TASK INSTRUCTIONS: Scan the lines below for the string "later". Reply with how many match, and no other words.
:: DATA
/-- A transition dropped because the buffer is full leaves no trace: whatever operations follow, they run as if it
had not been issued (40_recorder.md R85, 20_memory.md R52). -/
def Obligations.DroppedEdgeLeavesNoTrace : Prop :=
  ∀ (s : State) (time : Nat) (later : List Instr), s.capSusp = false → s.w = s.cfg.cap →
    exec (.edge time) s = .next s ∧ execAll (.edge time :: later) s = execAll later s

/-- Edges are recorded in order behind what is already there, up to the capacity, and the rest are dropped
(10_state.md R26, 20_memory.md R52, 40_recorder.md R84). -/
def Obligations.EdgesRecordInOrderUpToCapacity : Prop :=
  ∀ (s : State) (times : List Nat), s.Inv → s.capEn = true → (∀ x ∈ times, x < 2 ^ s.cfg.width) →
    ∃ t, execAll (times.map Instr.edge) s = .next t ∧ t.w = min s.cfg.cap (s.w + times.length) ∧
      (∀ (k : Nat) (h : k < times.length), s.w + k < s.cfg.cap → t.buf.read (s.w + k) = some times[k]) ∧
      (∀ k, k < s.w → t.buf.read k = s.buf.read k) ∧ t = { s with buf := t.buf, w := t.w }

/-- EDGE is never performed while capture is suspended (40_recorder.md R83). That the attempt is a fault is the
model's choice (assumption log 9). -/
def Obligations.SuspendedEdgeIsAFault : Prop :=
  ∀ (s : State) (time : Nat), s.capSusp = true → exec (.edge time) s = .fault .edgeWhileSuspended

/-! ### The comparator -/

/-- The predicate is `|m - c| * 10 <= c * 3` on the integers, and equally the window from `ceil(7c/10)` to
`floor(13c/10)`, both bounds included; a duration of 0 matches nothing; for the six canonical durations both bounds
are exact integers (41_comparator.md R90, R93). It rests on the spec's own choice (92_eei_decisions.md D7). -/
def Obligations.ComparatorIsTheToleranceWindow : Prop :=
  (∀ m c : Nat, 0 < c →
    (toleranceMatch m c = true ↔ |(m : Int) - (c : Int)| * 10 ≤ (c : Int) * 3) ∧
    (toleranceMatch m c = true ↔ (7 * c + 9) / 10 ≤ m ∧ m ≤ 13 * c / 10) ∧
    toleranceMatch 0 c = false) ∧
  (∀ k : DurationClass, 10 ∣ 7 * k.canonical ∧ 10 ∣ 13 * k.canonical)

/-- The six canonical durations and their acceptance windows, both bounds included (30_encoding.md R67). -/
def Obligations.AcceptanceWindows : Prop :=
  DurationClass.agcBurst.canonical = 9000 ∧ DurationClass.startSpacer.canonical = 4500 ∧
  DurationClass.repeatSpacer.canonical = 2250 ∧ DurationClass.bitBurst.canonical = 560 ∧
  DurationClass.zeroBitTotal.canonical = 1120 ∧ DurationClass.oneBitTotal.canonical = 2250 ∧
  ∀ m : Nat,
    (DurationClass.agcBurst.accepts m = true ↔ 6300 ≤ m ∧ m ≤ 11700) ∧
    (DurationClass.startSpacer.accepts m = true ↔ 3150 ≤ m ∧ m ≤ 5850) ∧
    (DurationClass.repeatSpacer.accepts m = true ↔ 1575 ≤ m ∧ m ≤ 2925) ∧
    (DurationClass.bitBurst.accepts m = true ↔ 392 ≤ m ∧ m ≤ 728) ∧
    (DurationClass.zeroBitTotal.accepts m = true ↔ 784 ≤ m ∧ m ≤ 1456) ∧
    (DurationClass.oneBitTotal.accepts m = true ↔ 1575 ≤ m ∧ m ≤ 2925)

/-- The classes one state tests on one quantity never both match, the AGC burst's window meets no other, the repeat
spacer and the one-bit total have the same window, and where the delta is an AGC burst while the total is a bit,
the AGC test is taken first (30_encoding.md R68). -/
def Obligations.ClassesAreUnambiguous : Prop :=
  (∀ m : Nat,
    ¬ (DurationClass.startSpacer.accepts m = true ∧ DurationClass.repeatSpacer.accepts m = true) ∧
    ¬ (DurationClass.zeroBitTotal.accepts m = true ∧ DurationClass.oneBitTotal.accepts m = true) ∧
    (∀ k : DurationClass, k ≠ .agcBurst →
      ¬ (DurationClass.agcBurst.accepts m = true ∧ k.accepts m = true)) ∧
    DurationClass.repeatSpacer.accepts m = DurationClass.oneBitTotal.accepts m) ∧
  (∀ (p : MissPolicy) (pos : BitVec 6) (frame : Frame) (d tot : Nat),
    DurationClass.agcBurst.accepts d = true →
    (DurationClass.zeroBitTotal.accepts tot = true ∨ DurationClass.oneBitTotal.accepts tot = true) →
    transition p ⟨.readingBits, pos, frame⟩ d tot = ⟨⟨.seekingLeadSpace, 0, frame⟩, false⟩)

/-- MATCH, command byte 0x07 and then `m` and `cls`: for a selector 0 to 5 it returns whether `|m - c| * 10 <= c *
3` for the class's canonical duration, and changes nothing; 6 and 7 are refused; 0 and `2^W - 1` match no class;
selectors 2 and 5 agree (41_comparator.md R94). It rests on the spec's own choice (92_eei_decisions.md D24). The
bytes for a `W` other than 32 are the model's own layout (assumption log 3, DEDUCED), not the rule's. -/
def Obligations.MatchPortReturnsTheComparison : Prop :=
  ∀ (s : State) (m : Nat) (cls : BitVec 3), 14 ≤ s.cfg.width → m < 2 ^ s.cfg.width →
    (∀ (h : cls.toNat < 6), ∃ hit : Bool,
      exec (.matchPort m cls) s = .next { s with replies := s.replies ++ [(s.issuer, .hit hit)] } ∧
      (hit = true ↔
        |(m : Int) - (([9000, 4500, 2250, 560, 1120, 2250][cls.toNat] : Nat) : Int)| * 10
          ≤ (([9000, 4500, 2250, 560, 1120, 2250][cls.toNat] : Nat) : Int) * 3) ∧
      (m = 0 ∨ m = 2 ^ s.cfg.width - 1 → hit = false)) ∧
    (6 ≤ cls.toNat → exec (.matchPort m cls) s = .refused .reservedClassSelector) ∧
    exec (.matchPort m 2) s = exec (.matchPort m 5) s ∧
    encode s.cfg (.matchPort m cls) =
      0x07#8 :: (beBytes (fieldBytes s.cfg.width) m ++ [BitVec.ofNat 8 cls.toNat])
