-- ==== Sys2Proof/Tests/Slice0.lean ====
section
/-! SUPPORT. The model's own tests, with expected results taken from 95_test_vectors.md, and a witness for the
hypotheses of every statement. -/

namespace Sys2Proof.Tests

open Sys2Proof Sys2Proof.Machine

/-- The next state an outcome answers, if it answers one. -/
def after (x : Host.Outcome State Fault Refusal) : Option State :=
  match x with
  | .next s => some s
  | .fault _ => none
  | .refused _ => none

/-- The refusal an outcome answers, if it answers one. -/
def refusal (x : Host.Outcome State Fault Refusal) : Option Refusal :=
  match x with
  | .next _ => none
  | .fault _ => none
  | .refused r => some r

/-- The parameters of the test vectors. -/
abbrev tv : Config := Config.testVectors

/-- The least parameters the spec allows (00_scope.md R6 to R8). -/
abbrev least : Config := { cap := 2, thr := 1, width := 14, missPolicy := .abandon }

/-- One operation of an agent waiting, after power-on. -/
def waiting (a : Agent) (bytes : List Byte) : State := { State.reset.setStream a bytes with order := [a] }

/-! ### Well-formedness refuses an ill-formed term of each kind (30_encoding.md R60, R62) -/

theorem test_wellFormed_refuses_wide_edge : (Instr.edge (2 ^ 32)).check tv = some .operandTooWide := by decide
theorem test_wellFormed_refuses_wide_match :
    (Instr.matchPort (2 ^ 32) 0).check tv = some .operandTooWide := by decide
theorem test_wellFormed_refuses_wide_step :
    (Instr.stepPort 0 0 0 0 (2 ^ 32)).check tv = some .operandTooWide := by decide
theorem test_wellFormed_refuses_selector_6 :
    (Instr.matchPort 9000 6).check tv = some .reservedClassSelector := by decide
theorem test_wellFormed_refuses_terminal_state :
    (Instr.stepPort 4 0 0 560 1120).check tv = some .illFormedStepOperands := by decide
theorem test_wellFormed_refuses_pos_32 :
    (Instr.stepPort 3 32 0 560 1120).check tv = some .illFormedStepOperands := by decide
theorem test_wellFormed_accepts :
    (Instr.stepPort 3 31 0 (2 ^ 32 - 1) 0).wellFormed tv ∧ (Instr.matchPort 0 5).wellFormed tv := by decide

/-! ### Decoding: every operation's bytes written out from 30_encoding.md R61 and R63 -/

theorem test_decode_init : decode tv [0x01#8, 0xAA#8] = .ok (.init, [0xAA#8]) := by decide
/-- V-E2. -/
theorem test_decode_edge : decode tv [0x02#8, 0x00#8, 0x00#8, 0x38#8, 0xA4#8] = .ok (.edge 14500, []) := by decide
theorem test_decode_poll : decode tv [0x03#8] = .ok (.poll, []) := by decide
theorem test_decode_decode : decode tv [0x04#8] = .ok (.decode, []) := by decide
theorem test_decode_rdFrame : decode tv [0x05#8] = .ok (.rdFrame, []) := by decide
theorem test_decode_rdState : decode tv [0x06#8] = .ok (.rdState, []) := by decide
/-- V-M9. -/
theorem test_decode_match :
    decode tv [0x07#8, 0x00#8, 0x00#8, 0x16#8, 0xDA#8, 0x01#8] = .ok (.matchPort 5850 1, []) := by decide
/-- V-S17. -/
theorem test_decode_step :
    decode tv [0x08#8, 0x03#8, 0x1F#8, 0xD5#8, 0x5A#8, 0x00#8, 0xFF#8, 0x00#8, 0x00#8, 0x02#8, 0x30#8, 0x00#8, 0x00#8,
      0x04#8, 0x60#8] = .ok (.stepPort 3 31 0xD55A00FF 560 1120, []) := by decide
/-- V-X2 and V-X4. -/
theorem test_decode_refuses_reserved :
    decode tv [0x09#8] = .error .reservedOpcode ∧ decode tv [0x12#8] = .error .reservedCommandBits := by decide
/-- The upper 5 bits of MATCH's `cls` byte must be 0 (30_encoding.md R63), and an operation has all its bytes. -/
theorem test_decode_refuses_padding_and_short :
    decode tv [0x07#8, 0x00#8, 0x00#8, 0x23#8, 0x28#8, 0x08#8] = .error .reservedOperandBits ∧
    decode tv [0x02#8, 0x00#8, 0x00#8, 0x23#8] = .error .truncated := by decide

/-! ### One step of each operation -/

/-- V-I1. -/
theorem test_step_init : (after (step (waiting .host [0x01#8]))).map (fun s => (s.capEn, s.w)) = some (true, 0) := by
  decide
/-- V-E2: `buf[2] = 14500` and `w = 3`. -/
theorem test_edge_records :
    (after (exec (.edge 14500) (State.holding tv [1000, 10000]))).map (fun s => (s.buf.read 2, s.w))
      = some (some 14500, 3) := by decide
/-- V-E1: ignored before INIT. -/
theorem test_edge_before_init :
    (after (step (waiting .edgeSource [0x02#8, 0x00#8, 0x00#8, 0x03#8, 0xE8#8]))).map (fun s => s.w) = some 0 := by
  decide
/-- 43_host_interface.md R131 at `w = THR`: true, and `w` is 0 again. -/
theorem test_poll_at_threshold :
    (after (exec .poll (State.holding { tv with thr := 3 } [1000, 10000, 12250]))).map
      (fun s => (s.replies, s.w, s.st)) = some ([(.host, .ready true)], 0, .repeatCode) := by decide
/-- V-P2 with a smaller threshold: below it, false and nothing else. -/
theorem test_poll_below_threshold :
    after (exec .poll (State.holding { tv with thr := 4 } [1000, 10000, 12250]))
      = some ((State.holding { tv with thr := 4 } [1000, 10000, 12250]).reply (.ready false)) := by decide
/-- V-C3: the scan stops at the repeat spacer, and `w` stays 4. -/
theorem test_decode_repeat :
    (after (exec .decode (State.holding tv [1000, 10000, 12250, 12810]))).map (fun s => (s.decoder, s.w))
      = some (⟨.repeatCode, 0, 0⟩, 4) := by decide
/-- V-D19 under both policies. -/
theorem test_decode_miss_policies :
    (after (exec .decode (State.holding tv [0, 9000, 13500, 14500, 15060, 15620, 17310]))).map (fun s => s.decoder)
      = some ⟨.seekingBurst, 1, 0⟩ ∧
    (after (exec .decode (State.holding { tv with missPolicy := .abandon }
      [0, 9000, 13500, 14500, 15060, 15620, 17310]))).map (fun s => s.decoder) = some ⟨.noSignal, 0, 0⟩ := by decide
/-- V-A3. -/
theorem test_rdFrame_halves :
    (after (exec .rdFrame (State.reset.setDecoder ⟨.frameComplete, 32, 0xA55A00FF⟩))).map (fun s => s.replies)
      = some [(.host, .frame 0x00FF 0xA55A)] := by decide
/-- V-A4. -/
theorem test_rdState_complete :
    (after (exec .rdState (State.reset.setDecoder ⟨.frameComplete, 32, 0xA55A00FF⟩))).map (fun s => s.replies)
      = some [(.host, .state 4 32)] := by decide
/-- V-M29 and V-M30. -/
theorem test_match_boundary :
    (after (exec (.matchPort 2925 5) State.reset)).map (fun s => s.replies) = some [(.host, .hit true)] ∧
    (after (exec (.matchPort 2926 5) State.reset)).map (fun s => s.replies) = some [(.host, .hit false)] := by decide
/-- V-M36. -/
theorem test_match_refuses_7 : refusal (exec (.matchPort 9000 7) State.reset) = some .reservedClassSelector := by decide
/-- V-S14 and V-S15. -/
theorem test_step_writes_bit :
    (after (exec (.stepPort 3 5 0x14 1690 2250) State.reset)).map (fun s => s.replies)
      = some [(.host, .stepped 2 6 0x34 false)] ∧
    (after (exec (.stepPort 3 5 0xFFFFFFFF 560 1120) State.reset)).map (fun s => s.replies)
      = some [(.host, .stepped 2 6 0xFFFFFFDF false)] := by decide
/-- V-S21 and V-S24. -/
theorem test_step_agc_first_and_refusal :
    (after (exec (.stepPort 3 5 0x14 9000 1120) State.reset)).map (fun s => s.replies)
      = some [(.host, .stepped 1 0 0x14 false)] ∧
    refusal (exec (.stepPort 3 32 0 560 1120) State.reset) = some .illFormedStepOperands := by decide

/-! ### The assembler and the signal (30_encoding.md R69 to R71) -/

theorem test_assemble_line :
    assemble tv "H: POLL ; 03\nMATCH 11700, 0\nE: EDGE 0x3E8"
      = some [(.host, .poll), (.host, .matchPort 11700 0), (.edgeSource, .edge 1000)] := by decide
/-- L1-2: `t66` of the example frame is 68420; V-D29: `t66` of the all-zero frame is 49340. -/
theorem test_frame_times :
    (frameTimes (frameOf 0x00FF 0xA55A) 1000).take 8 = [1000, 10000, 14500, 15060, 16750, 17310, 19000, 19560] ∧
    (frameTimes (frameOf 0x00FF 0xA55A) 1000).getLast? = some 68420 ∧
    (frameTimes (frameOf 0 0) 0).getLast? = some 49340 := by decide
/-- A table word runs as the first operation after reset. -/
theorem test_withFetchWord :
    decodeTableWord 8 0x06 = some .rdState ∧
    (after (step (State.reset.withFetchWord 8 0x06))).map (fun s => (s.replies, s.order))
      = some ([(.host, .state 0 0)], []) := by decide
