-- ==== Sys2Proof/Decode.lean ====
section
/-! DEFINITION. Code lookups in `Constants`, the decoder and, after it, the encoder (spec/30_encoding.md R90 to R99). The
decoder is total on any bytes and rejects by name (R99, R102); READ_CODE reuses it (45_sys.md R200). -/
namespace Sys2Proof

/-- Why bytes, or a configuration, are rejected (R99, R221, R262). `opcode` and `register` record the offending byte. -/
inductive DecodeError where
  | config
  | opcode (v : Byte)
  | register (v : Byte)
  | partialWord
deriving DecidableEq, Repr

/-! ### Codes and lookups -/

/-- The seven registers. -/
def Reg.all : List Reg := [.a, .b, .c, .d, .s, .i, .f]

/-- The five flags. -/
def Flag.all : List Flag := [.l, .g, .e, .z, .n]

/-- The eight opcodes. -/
def Opcode.all : List Opcode := [.imm, .add, .stk, .stm, .ldm, .cmp, .jmp, .sys]

/-- The six syscalls. -/
def Syscall.all : List Syscall := [.openFile, .readCode, .readMemory, .write, .sleep, .exit]

/-- `C.reg[r]` (R21). -/
def Constants.regCode (C : Constants) : Reg → Byte
  | .a => C.reg.a
  | .b => C.reg.b
  | .c => C.reg.c
  | .d => C.reg.d
  | .s => C.reg.s
  | .i => C.reg.i
  | .f => C.reg.f

/-- `C.flag[f]` (R29). -/
def Constants.flagBit (C : Constants) : Flag → Byte
  | .l => C.flag.l
  | .g => C.flag.g
  | .e => C.flag.e
  | .z => C.flag.z
  | .n => C.flag.n

/-- `C.op[m]` (R94). -/
def Constants.opCode (C : Constants) : Opcode → Byte
  | .imm => C.op.imm
  | .add => C.op.add
  | .stk => C.op.stk
  | .stm => C.op.stm
  | .ldm => C.op.ldm
  | .cmp => C.op.cmp
  | .jmp => C.op.jmp
  | .sys => C.op.sys

/-- `C.sys[n]` (R195), none where the map gives the name no code. -/
def Constants.sysCode (C : Constants) (n : Syscall) : Option Byte := C.sys.lookup (.known n)

/-- The syscall whose code equals `code` exactly (R196: "dispatched by numeric code", never by bit set). -/
def Constants.syscallOf (C : Constants) (code : Byte) : Option Syscall :=
  Syscall.all.find? fun n => C.sysCode n == some code

/-- The opcode whose code is `v` (R93). -/
def Constants.opcodeOf (C : Constants) (v : Byte) : Option Opcode :=
  Opcode.all.find? fun m => C.opCode m == v

/-- The register whose code is `v` (R95). -/
def Constants.regOf (C : Constants) (v : Byte) : Option Reg :=
  Reg.all.find? fun r => C.regCode r == v

/-! ### Decoding -/

/-- A register operand byte (R95): 0x00 is None, a register's code is that register, anything else is rejected. -/
def decodeReg (C : Constants) (v : Byte) : Except DecodeError (Option Reg) :=
  if v = 0 then .ok none
  else match C.regOf v with
    | some r => .ok (some r)
    | none => .error (.register v)

/-- An instruction of two register operands (R97); when both bytes are bad, arg1 is reported (R99). -/
def decodeTwo (C : Constants) (a1 a2 : Byte) (mk : Option Reg → Option Reg → Instr) : Except DecodeError Instr :=
  match decodeReg C a1 with
  | .error e => .error e
  | .ok x =>
    match decodeReg C a2 with
    | .error e => .error e
    | .ok y => .ok (mk x y)

/-- An instruction with one register operand; the other operand is a raw byte (R96). -/
def decodeOne (C : Constants) (v : Byte) (mk : Option Reg → Instr) : Except DecodeError Instr :=
  match decodeReg C v with
  | .error e => .error e
  | .ok x => .ok (mk x)

/-- The three fields of a word to one instruction (R93, R97, R99). -/
def decodeFields (C : Constants) (op a1 a2 : Byte) : Except DecodeError Instr :=
  match C.opcodeOf op with
  | none => .error (.opcode op)
  | some .imm => decodeOne C a1 fun x => .imm x a2
  | some .add => decodeTwo C a1 a2 .add
  | some .stk => decodeTwo C a1 a2 .stk
  | some .stm => decodeTwo C a1 a2 .stm
  | some .ldm => decodeTwo C a1 a2 .ldm
  | some .cmp => decodeTwo C a1 a2 .cmp
  | some .jmp => decodeOne C a2 (.jmp a1)
  | some .sys => decodeOne C a2 (.sys a1)

/-- The byte of a word at a position (R91). A position above 2 is in no layout R262 accepts; it reads as 0 (log 10). -/
def byteAt (b0 b1 b2 : Byte) : Nat → Byte
  | 0 => b0
  | 1 => b1
  | 2 => b2
  | _ => 0

/-- The first instruction of a byte stream, with the bytes after it (R90, R99). Fewer than three bytes are a partial
word (R90, R102). -/
def decode (C : Constants) : List Byte → Except DecodeError (Instr × List Byte)
  | b0 :: b1 :: b2 :: rest =>
    match decodeFields C (byteAt b0 b1 b2 C.layout.pOp) (byteAt b0 b1 b2 C.layout.pArg1)
        (byteAt b0 b1 b2 C.layout.pArg2) with
    | .ok i => .ok (i, rest)
    | .error e => .error e
  | _ => .error .partialWord

/-- The words of a stream one after the other (R90); the first bad word in stream order is reported (log 11). -/
def decodeWords (C : Constants) : List Byte → Except DecodeError (List Instr)
  | [] => .ok []
  | b0 :: b1 :: b2 :: rest =>
    match decode C [b0, b1, b2] with
    | .error e => .error e
    | .ok (i, _) =>
      match decodeWords C rest with
      | .error e => .error e
      | .ok is => .ok (i :: is)
  | _ => .error .partialWord

/-- A whole byte stream to instructions, as READ_CODE decodes it (R200): the length is checked first. -/
def decodeStream (C : Constants) (bytes : List Byte) : Except DecodeError (List Instr) :=
  if bytes.length % 3 = 0 then decodeWords C bytes else .error .partialWord

/-! ### Encoding -/

/-- The byte of a register operand (R95): 0x00 for None (D6). -/
def encodeReg (C : Constants) : Option Reg → Byte
  | none => 0
  | some r => C.regCode r

/-- The byte of operand arg1 (R97). -/
def encodeArg1 (C : Constants) : Instr → Byte
  | .imm dst _ => encodeReg C dst
  | .add x _ => encodeReg C x
  | .stk popDst _ => encodeReg C popDst
  | .stm addrReg _ => encodeReg C addrReg
  | .ldm dst _ => encodeReg C dst
  | .cmp x _ => encodeReg C x
  | .jmp condMask _ => condMask
  | .sys code _ => code

/-- The byte of operand arg2 (R97). -/
def encodeArg2 (C : Constants) : Instr → Byte
  | .imm _ imm8 => imm8
  | .add _ y => encodeReg C y
  | .stk _ pushSrc => encodeReg C pushSrc
  | .stm _ valReg => encodeReg C valReg
  | .ldm _ addrReg => encodeReg C addrReg
  | .cmp _ y => encodeReg C y
  | .jmp _ targetReg => encodeReg C targetReg
  | .sys _ resultReg => encodeReg C resultReg

/-- The byte that stands at position `p` of the word (R91). -/
def encodeAt (C : Constants) (i : Instr) (p : Nat) : Byte :=
  if p = C.layout.pOp then C.opCode i.opcode
  else if p = C.layout.pArg1 then encodeArg1 C i
  else encodeArg2 C i

/-- The three bytes of an instruction in stream order (R90, R91, R97). -/
def encode (C : Constants) (i : Instr) : List Byte := [encodeAt C i 0, encodeAt C i 1, encodeAt C i 2]

/-! ### Words as spec/opcode_table.json numbers them -/

/-- The bytes, in stream order, of a word numbered as the table numbers it (R92): `w = b0 * 65536 + b1 * 256 + b2`, so
b0 is `w[23:16]`. Bits at and above `nbits` are 0 (log 7). -/
def wordBytes (nbits w : Nat) : List Byte :=
  let v := w % 2 ^ nbits
  [BitVec.ofNat 8 (v / 65536), BitVec.ofNat 8 (v / 256), BitVec.ofNat 8 v]

/-- The instruction the decoder reads, under `C`, from a table word; no instruction is longer than 24 bits (R103). -/
def decodeWordWith (C : Constants) (nbits w : Nat) : Option Instr :=
  if 24 < nbits then none
  else match decode C (wordBytes nbits w) with
    | .ok (i, _) => some i
    | .error _ => none

/-- The instruction the decoder reads from a word of spec/opcode_table.json, which is written under CFG-EX (R92,
R104; log 7). -/
def decodeTableWord (nbits w : Nat) : Option Instr := decodeWordWith cfgEx nbits w

end Sys2Proof
end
::::
RESPONSE TO THIS EXERCISE: 2